From: YueHaibing <yuehaibing@huawei.com>
Date: Fri, 15 Mar 2019 02:01:24 +0000 (-0400)
Subject: media: tw5864: Fix possible NULL pointer dereference in tw5864_handle_frame
X-Git-Tag: v4.19.99~356
X-Git-Url: http://git.ipfire.org/gitweb.cgi?a=commitdiff_plain;h=30fd5b16c9081afebe74d4d614fe582ff84ef6b2;p=thirdparty%2Fkernel%2Fstable.git

media: tw5864: Fix possible NULL pointer dereference in tw5864_handle_frame

[ Upstream commit 2e7682ebfc750177a4944eeb56e97a3f05734528 ]

'vb' null check should be done before dereferencing it in
tw5864_handle_frame, otherwise a NULL pointer dereference
may occur.

Fixes: 34d1324edd31 ("[media] pci: Add tw5864 driver")

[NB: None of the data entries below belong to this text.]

/-! ## `onTrc` -/

@[simp] theorem onTrc_pending (f : Trace → Trace) : (onTrc f s).pending = s.pending := rfl
@[simp] theorem onTrc_fuse (f : Trace → Trace) : (onTrc f s).fuse = s.fuse := rfl
@[simp] theorem onTrc_die (f : Trace → Trace) : (onTrc f s).die = s.die := rfl
@[simp] theorem onTrc_time (f : Trace → Trace) : (onTrc f s).time = s.time := rfl
@[simp] theorem onTrc_grid (f : Trace → Trace) : (onTrc f s).grid = s.grid := rfl
@[simp] theorem onTrc_nv (f : Trace → Trace) : (onTrc f s).nv = s.nv := rfl
@[simp] theorem onTrc_fence (f : Trace → Trace) : (onTrc f s).fence = s.fence := rfl
@[simp] theorem onTrc_sbi (f : Trace → Trace) : (onTrc f s).sbi = s.sbi := rfl
@[simp] theorem onTrc_rst (f : Trace → Trace) : (onTrc f s).rst = s.rst := rfl
@[simp] theorem onTrc_hrw (f : Trace → Trace) : (onTrc f s).hrw = s.hrw := rfl
@[simp] theorem onTrc_stw (f : Trace → Trace) : (onTrc f s).stw = s.stw := rfl
@[simp] theorem onTrc_pwr (f : Trace → Trace) : (onTrc f s).pwr = s.pwr := rfl
@[simp] theorem onTrc_smp (f : Trace → Trace) : (onTrc f s).smp = s.smp := rfl
@[simp] theorem onTrc_led (f : Trace → Trace) : (onTrc f s).led = s.led := rfl
@[simp] theorem onTrc_roles (f : Trace → Trace) : (onTrc f s).roles = s.roles := rfl
@[simp] theorem onTrc_place (f : Trace → Trace) : (onTrc f s).place = s.place := rfl
@[simp] theorem onTrc_conf (f : Trace → Trace) : (onTrc f s).conf = s.conf := rfl
@[simp] theorem onTrc_tree (f : Trace → Trace) : (onTrc f s).tree = s.tree := rfl
@[simp] theorem onTrc_arc (f : Trace → Trace) : (onTrc f s).arc = s.arc := rfl
@[simp] theorem onTrc_dig (f : Trace → Trace) : (onTrc f s).dig = s.dig := rfl
@[simp] theorem onTrc_test (f : Trace → Trace) : (onTrc f s).test = s.test := rfl
@[simp] theorem onTrc_trc (f : Trace → Trace) : (onTrc f s).trc = f s.trc := rfl
@[simp] theorem onTrc_upl (f : Trace → Trace) : (onTrc f s).upl = s.upl := rfl
@[simp] theorem onTrc_buf (f : Trace → Trace) : (onTrc f s).buf = s.buf := rfl
@[simp] theorem onTrc_dump (f : Trace → Trace) : (onTrc f s).dump = s.dump := rfl
@[simp] theorem onTrc_jtag (f : Trace → Trace) : (onTrc f s).jtag = s.jtag := rfl
@[simp] theorem onTrc_epoch (f : Trace → Trace) : (onTrc f s).epoch = s.epoch := rfl
@[simp] theorem onTrc_exhausted (f : Trace → Trace) : (onTrc f s).exhausted = s.exhausted := rfl
@[simp] theorem onTrc_out (f : Trace → Trace) : (onTrc f s).out = s.out := rfl
@[simp] theorem onTrc_free (f : Trace → Trace) : (onTrc f s).free = s.free := rfl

Signed-off-by: YueHaibing <yuehaibing@huawei.com>
Signed-off-by: Hans Verkuil <hverkuil-cisco@xs4all.nl>
Signed-off-by: Mauro Carvalho Chehab <mchehab+samsung@kernel.org>
Signed-off-by: Sasha Levin <sashal@kernel.org>
---

diff --git a/drivers/media/pci/tw5864/tw5864-video.c b/drivers/media/pci/tw5864/tw5864-video.c
index ff2b7da90c088..6c40e60ac9939 100644
--- a/drivers/media/pci/tw5864/tw5864-video.c
+++ b/drivers/media/pci/tw5864/tw5864-video.c
@@ -1395,13 +1395,13 @@ static void tw5864_handle_frame(struct tw5864_h264_frame *frame)
 	input->vb = NULL;
 	spin_unlock_irqrestore(&input->slock, flags);
 
-	v4l2_buf = to_vb2_v4l2_buffer(&vb->vb.vb2_buf);
-
 	if (!vb) { /* Gone because of disabling */
 		dev_dbg(&dev->pci->dev, "vb is empty, dropping frame\n");
 		return;
 	}
 
+	v4l2_buf = to_vb2_v4l2_buffer(&vb->vb.vb2_buf);
+
 	/*
 	 * Check for space.
 	 * Mind the overhead of startcode emulation prevention.